- Spanish: La muerte no tiene dueño
- Directed by: Jorge Thielen Armand
- Written by: Jorge Thielen Armand
- Produced by: Stefano Centini; Arantza Maldonado; Jorge Thielen Armand;
- Starring: Asia Argento; Dogreika Tovar; Jorge Thielen Hedderich;
- Cinematography: Luis Armando Arteaga
- Edited by: Felipe Guerrero
- Music by: Vittorio Giampietro
- Production companies: La Faena; Faits Divers Média; Volos Films; Deal Productions;
- Release date: 20 May 2026 (Cannes);
- Running time: 104 minutes
- Countries: Venezuela; Canada; Italy; Luxembourg;
- Languages: Spanish; Italian;

= Death Has No Master =

2026 thriller film by Jorge Thielen Armand

Death Has No Master (La muerte no tiene dueño) is a 2026 psychological thriller film written and directed by Jorge Thielen Armand.
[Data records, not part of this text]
/-- CLUSTER_RELEASE (R353, R356): the clusters of an ended launch become free; the runs of a paired launch are compared first (R287). -/
def execClusterRelease (lid : Nat) (s : State) : Out :=
  .next (match s.launch lid with
    | none => s
    | some l =>
      if l.released || l.third || !s.allEnded l || !s.remoteDone l then s
      else if l.rcd.getLsbD 24 then
        let l := s.keepSigs l
        let s := s.leaveAll l
        let circs := []
        (match l.outcome with
         | some k => s.setLaunch { l with released := true, pair := k, circs := circs }
         | none => s.setLaunch { l with third := true, circs := circs })
      else ((s.leaveAll l).endPrograms lid).modLaunch lid fun l => { l with released := true })

/-- Whether every store, atomic, array operation and engine command of a launch has completed (R111, R323). -/
def State.workDone (s : State) (lid : Nat) : Bool :=
  (s.barIn.all fun e => e.2.2 != lid) && s.cores.all fun e =>
    let c := e.2
    !(c.cmds.any fun m => m.lid == lid) && !(c.accs.any fun a => a.lid == lid && !a.isFence) &&
      (c.lid != lid || c.run != .idle || (c.arr0.st.isNone && c.arr1.st.isNone && c.arr0.ldw.isNone && c.arr1.ldw.isNone && c.wit.isNone))

/-- What a launch held outside its clusters is freed after its release: barriers, and what its programs left (R357, R412). -/
def State.freeAfter (s : State) (lid : Nat) : State :=
  let s := s.endPrograms lid
  { s with
    barriers := s.barriers.filter fun e => !(if e.2.bound then e.2.lidb == lid else e.2.errLid == lid && e.2.err)
    launches := SMap.erase s.launches lid }

/-- A mismatch of a paired launch is reported under a code the spec leaves open (R287, log entry 17). -/
def State.reportPair (s : State) (pair : Nat) : State :=
  if pair = 0 then s
  else { s.postEvent ((Config.freeBits s.freeCtr).toNat % 2 ^ 128) with freeCtr := s.freeCtr + 1 }

/-- LAUNCH_COMPLETION_RELEASE (R323, R344): STATUS and then SEQ are written once everything of the launch has completed. -/
def execLaunchCompletionRelease (lid : Nat) (s : State) : Out :=
  .next (match s.launch lid with
    | none => s
    | some l =>
      if !l.finished || !l.released || !s.workDone lid then s
      else ((s.release (parseRcd l.rcd) lid (statusWord l.endc l.code l.pair lid)).reportPair l.pair).freeAfter lid)

/-! ## Sistering (R285, R286) -/

/-- The failing rows a start knows of, by physical core: what self-test has found and what the configuration image names (R215). -/
def State.failing (s : State) (conf : Conf) (unit : Nat) : List Nat :=
  ((s.badRows ++ conf.rows).filter fun k => k / 1024 == unit).map (· % 1024) |>.eraseDups

/-- A core with more than eight failing rows in either array is disabled (R215). -/
def rowsExceed (l : List Nat) : Bool := 8 < (l.filter fun k => k < 512).length || 8 < (l.filter fun k => 512 ≤ k).length

/-- The row map of an array whose physical rows `bad` fail: the failing logical rows, in ascending order, go to the sound spares in ascending
order (R215; log entry 111). -/
def rowMapOf (arr : Nat) (bad : List Nat) : SMap Nat :=
  let spares := (List.range 8).map (256 + ·) |>.filter fun k => !bad.contains k
  (((List.range 256).filter bad.contains).zip spares).map fun e => (256 * arr + e.1, e.2)

/-- The row maps of the cores, on the physical cores they run on. -/
def State.mapRows (s : State) : State :=
  { s with cores := ((List.range 256).filterMap fun n =>
      let l := s.failing s.sec.conf (s.unitOf n)
      if l.isEmpty then none else some (n, l)).foldl (fun m e =>
        let arr := fun (k : Nat) => rowMapOf k ((e.2.filter fun r => r / 512 == k).map (· % 512))
        SMap.upd {} m e.1 fun c => { c with rowMap := arr 0 ++ arr 1 }) s.cores }

/-- Whether a router belongs to the physical cluster that serves a logical one (R326). -/
def State.inPhysCluster (s : State) (cl router : Nat) : Bool :=
  let n := clusterCore cl 0
  router / 128 == dieOf n && router % 128 % 12 / 4 + 3 * (router % 128 / 24) == s.physCluster n

/-- The launch that holds a logical cluster. -/
def State.holderOf (s : State) (cl : Nat) : Option Launch :=
  (s.launches.filterMap Prod.snd).find? fun l => l.holds.contains cl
A co-production of Venezuela, Canada, Italy, and Luxembourg, it stars Asia Argento as a woman who ventures to Venezuela to sell her late father's cacao plantation.

The film had its world premiere in the Directors' Fortnight section of the 2026 Cannes Film Festival on 20 May. It was also selected as the Venezuelan entry for the Best International Feature Film at the 99th Academy Awards.

==Synopsis==
Caro travels to Venezuela to sell her late father’s cacao plantation, only to find the family mansion occupied by its former staff, who are determined to remain at all costs. As Caro takes justice into her own hands to claim the inheritance she believes is hers, she sets off a struggle that unearths the violence buried in the land and its memory.

==Cast==
- Asia Argento as Caro
- Jorge Thielen Hedderich as Roque
- Dogreika Tovar as Sonia

==Production==
In June 2024, the project received a €200,000 production grant from Film Fund Luxembourg. It participated at the Venice Gap-Financing Market in August 2024. It won the Laser Film Post Production Award at the When East Meets West Co-Production Forum, receiving color grading and Digital Cinema Package services.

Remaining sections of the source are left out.